SELFI: Autonomous Self-Improvement with Reinforcement Learning for Social Navigation

Published 1 Mar 2024 in cs.RO, cs.CV, and cs.LG | (2403.00991v2)

Abstract: Autonomous self-improving robots that interact and improve with experience are key to the real-world deployment of robotic systems. In this paper, we propose an online learning method, SELFI, that leverages online robot experience to rapidly fine-tune pre-trained control policies efficiently. SELFI applies online model-free reinforcement learning on top of offline model-based learning to bring out the best parts of both learning paradigms. Specifically, SELFI stabilizes the online learning process by incorporating the same model-based learning objective from offline pre-training into the Q-values learned with online model-free reinforcement learning. We evaluate SELFI in multiple real-world environments and report improvements in terms of collision avoidance, as well as more socially compliant behavior, measured by a human user study. SELFI enables us to quickly learn useful robotic behaviors with less human interventions such as pre-emptive behavior for the pedestrians, collision avoidance for small and transparent objects, and avoiding travel on uneven floor surfaces. We provide supplementary videos to demonstrate the performance of our fine-tuned policy on our project page.

Abstract PDF HTML Upgrade to Chat

References (49)

Citations (4)

View on Semantic Scholar

Summary

The paper presents SELFI, which integrates reinforcement learning techniques to fine-tune pre-trained social navigation policies for robots.
It combines model-free online learning with offline model-based learning to stabilize and accelerate policy improvement in complex, real-world scenarios.
Extensive tests demonstrate that SELFI enables robots to navigate seamlessly around pedestrians and obstacles with minimal human intervention.

Overview

In recent developments, the endeavor to enhance robotic systems' efficiency and effectiveness in real-world applications has seen a notable shift toward enabling these systems to learn and adapt through experience. A significant contribution to this field is presented in the study titled "SELFI: Autonomous Self-Improvement with Reinforcement Learning for Social Navigation", where the authors introduce SELFI, an online learning method designed for fine-tuning pre-trained control policies of robots engaged in social navigation tasks. This method amalgamates online model-free reinforcement learning (RL) with offline model-based learning to synthesize the strengths of both approaches, thus enabling rapid and efficient policy improvement.

Methodology

SELFI stabilizes the online learning process by incorporating a model-based learning objective, utilized during the offline pre-training phase, into the Q-values learned through online model-free reinforcement learning. This integration facilitates the fine-tuning of control policies in real-world environments by enabling robots to learn from online experiences without significant human intervention. The method is particularly tailored for social navigation, where robots must navigate indoor spaces while avoiding obstacles and maintaining socially compliant behavior around pedestrians.

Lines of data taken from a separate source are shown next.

theorem execPeerSet_kept {k0 s : State} (hk : Kept k0 s) (c : CmdRef) :
    ∀ {s1}, execPeerSet c s = .next s1 → Kept k0 s1 := by
  intro s1 ht; unfold execPeerSet at ht; simp only [Host.Outcome.next.injEq] at ht; subst ht
  simp +contextual (maxDischargeDepth := 99) [hk]

theorem execChimneySend_kept {k0 s : State} (hk : Kept k0 s) (c : CmdRef) : ∀ {s1}, execChimneySend c s = .next s1 → Kept k0 s1 := by
  intro s1 ht; unfold execChimneySend at ht; simp only [Host.Outcome.next.injEq] at ht; subst ht
  refine State.onTaken_kept hk _ _ (fun b x hb => ?_)
  try dsimp only
  split
  · exact State.refuseCmd_kept hb _ _ _
  split
  · exact State.failCmd_kept hb _ _ _
  next h =>
  have h1 := State.load_ok h hb
  split
  · exact State.refuseCmd_kept h1 _ _ _
  split
  · exact State.refuseCmd_kept h1 _ _ _
  split
  · exact State.endCmd_kept h1 _ _ _
  · exact State.setCmd_kept (kept_foldl (fun b i hb => kept_foldl (fun b i hb => State.emit_kept hb _) hb) h1) _

@[simp ↓] theorem State.chimneyPass_kept {k0 s : State} (hk : Kept k0 s) (n : Nat) :
    Kept k0 (s.chimneyPass n) := by
  unfold State.chimneyPass
  try dsimp only
  repeat' (first | with_reducible assumption | (simp +contextual (maxDischargeDepth := 99) [*]; done) | (simp (maxDischargeDepth := 99) [State.load_ok ‹_› ‹_›]; done) | (simp (maxDischargeDepth := 99) [State.store_ok ‹_› ‹_›]; done) | with_reducible refine State.onTaken_kept (by with_reducible assumption) _ _ (fun b x hb => ?_) | with_reducible refine State.withWrite_kept (by with_reducible assumption) _ _ (fun b r hb => ?_) | with_reducible refine kept_foldl (fun b x hb => ?_) ?_ | with_reducible refine kept_foldl_fst (fun b x hb => ?_) ?_ | with_reducible refine kept_foldl_snd (fun b x hb => ?_) ?_ | split)

@[simp ↓] theorem State.chimneyBad_kept {k0 s : State} (hk : Kept k0 s) (n : Nat) (children : List Nat) :
    Kept k0 (s.chimneyBad n children) := by
  unfold State.chimneyBad
  simp +contextual (maxDischargeDepth := 99) [hk]

theorem execChimneyChunkArrived_kept {k0 s : State} (hk : Kept k0 s) (shard : Nat) (children : List Nat) (last digestOk bad : Bool) :
    ∀ {s1}, execChimneyChunkArrived shard children last digestOk bad s = .next s1 → Kept k0 s1 := by
  intro s1 ht; unfold execChimneyChunkArrived at ht; simp only [Host.Outcome.next.injEq] at ht; subst ht
  simp +contextual (maxDischargeDepth := 99) [hk]

end Sys2Proof.Machine
end

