-- ==== Sys2Proof/Laws/Kept/EndOps.lean ====
section
/-!
SUPPORT. No operation of Machine/EndOps.lean breaks what `Kept` says.
-/

namespace Sys2Proof.Machine

@[simp ↓] theorem State.retryCmd_kept {k0 s : State} (hk : Kept k0 s) (x : Started) :
    Kept k0 (s.retryCmd x) := by
  unfold State.retryCmd
  simp +contextual (maxDischargeDepth := 99) [hk]

@[simp ↓] theorem State.endOk_kept {k0 s : State} (hk : Kept k0 s) (x : Started) :
    Kept k0 (s.endOk x) := by
  unfold State.endOk
  simp +contextual (maxDischargeDepth := 99) [hk]

@[simp ↓] theorem State.endRunning_kept {k0 s : State} (hk : Kept k0 s) (x : Started) (how : EndHow) :
    Kept k0 (s.endRunning x how) := by
  unfold State.endRunning
  repeat' (first | with_reducible assumption | (simp +contextual (maxDischargeDepth := 99) [*]; done) | (simp (maxDischargeDepth := 99) [State.load_ok ‹_› ‹_›]; done) | (simp (maxDischargeDepth := 99) [State.store_ok ‹_› ‹_›]; done) | with_reducible refine State.onTaken_kept (by with_reducible assumption) _ _ (fun b x hb => ?_) | with_reducible refine State.withWrite_kept (by with_reducible assumption) _ _ (fun b r hb => ?_) | with_reducible refine kept_foldl (fun b x hb => ?_) ?_ | with_reducible refine kept_foldl_fst (fun b x hb => ?_) ?_ | with_reducible refine kept_foldl_snd (fun b x hb => ?_) ?_ | split)

@[simp ↓] theorem State.dropLate_kept {k0 s : State} (hk : Kept k0 s) (k : Nat × Nat × Nat × Nat) :
    Kept k0 (s.dropLate k) := by
  unfold State.dropLate
  simp +contextual (maxDischargeDepth := 99) [hk]

theorem execCommandEnd_kept {k0 s : State} (hk : Kept k0 s) (c : CmdRef) (how : EndHow) :
    ∀ {s1}, execCommandEnd c how s = .next s1 → Kept k0 s1 := by
  intro s1 ht; unfold execCommandEnd at ht; simp only [Host.Outcome.next.injEq] at ht; subst ht
  repeat' (first | with_reducible assumption | (simp +contextual (maxDischargeDepth := 99) [*]; done) | (simp (maxDischargeDepth := 99) [State.load_ok ‹_› ‹_›]; done) | (simp (maxDischargeDepth := 99) [State.store_ok ‹_› ‹_›]; done) | with_reducible refine State.onTaken_kept (by with_reducible assumption) _ _ (fun b x hb => ?_) | with_reducible refine State.withWrite_kept (by with_reducible assumption) _ _ (fun b r hb => ?_) | with_reducible refine kept_foldl (fun b x hb => ?_) ?_ | with_reducible refine kept_foldl_fst (fun b x hb => ?_) ?_ | with_reducible refine kept_foldl_snd (fun b x hb => ?_) ?_ | split)

end Sys2Proof.Machine
end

The SELFI framework consists of several key components:

Model-Free Reinforcement Learning: At its core, SELFI employs model-free RL to learn from real-world interactions, with the ultimate goal of maximizing the expected sum of future rewards. It leverages actor-critic methods to optimize both policy and action-value functions.
Model-Based Learning Objective: A novel aspect of SELFI is its use of a hybrid objective that combines a learned model-free critic with a pre-existing model-based trajectory value estimate. This combination allows the robot to begin its online learning phase with a reasonable approximation of desired behaviors, facilitating a smoother learning process and enabling more rapid improvements.
Social Navigation in Real-World Environments: The application of SELFI to social navigation is thoroughly evaluated. The method not only improves basic navigational capabilities, such as collision avoidance, but also enhances the robot's performance in socially relevant aspects, such as preemptively avoiding pedestrians and navigating smoothly around small or transparent obstacles.
Fine-Tuning and Behavioral Improvement: Through extensive real-world testing, SELFI demonstrates its capability to fine-tune pre-trained policies effectively. Robots are able to adapt to specific environmental challenges, learning complex behaviors like avoiding uneven floor surfaces, which would be difficult to encode directly through offline model-based methods or learn efficiently from scratch using model-free RL alone.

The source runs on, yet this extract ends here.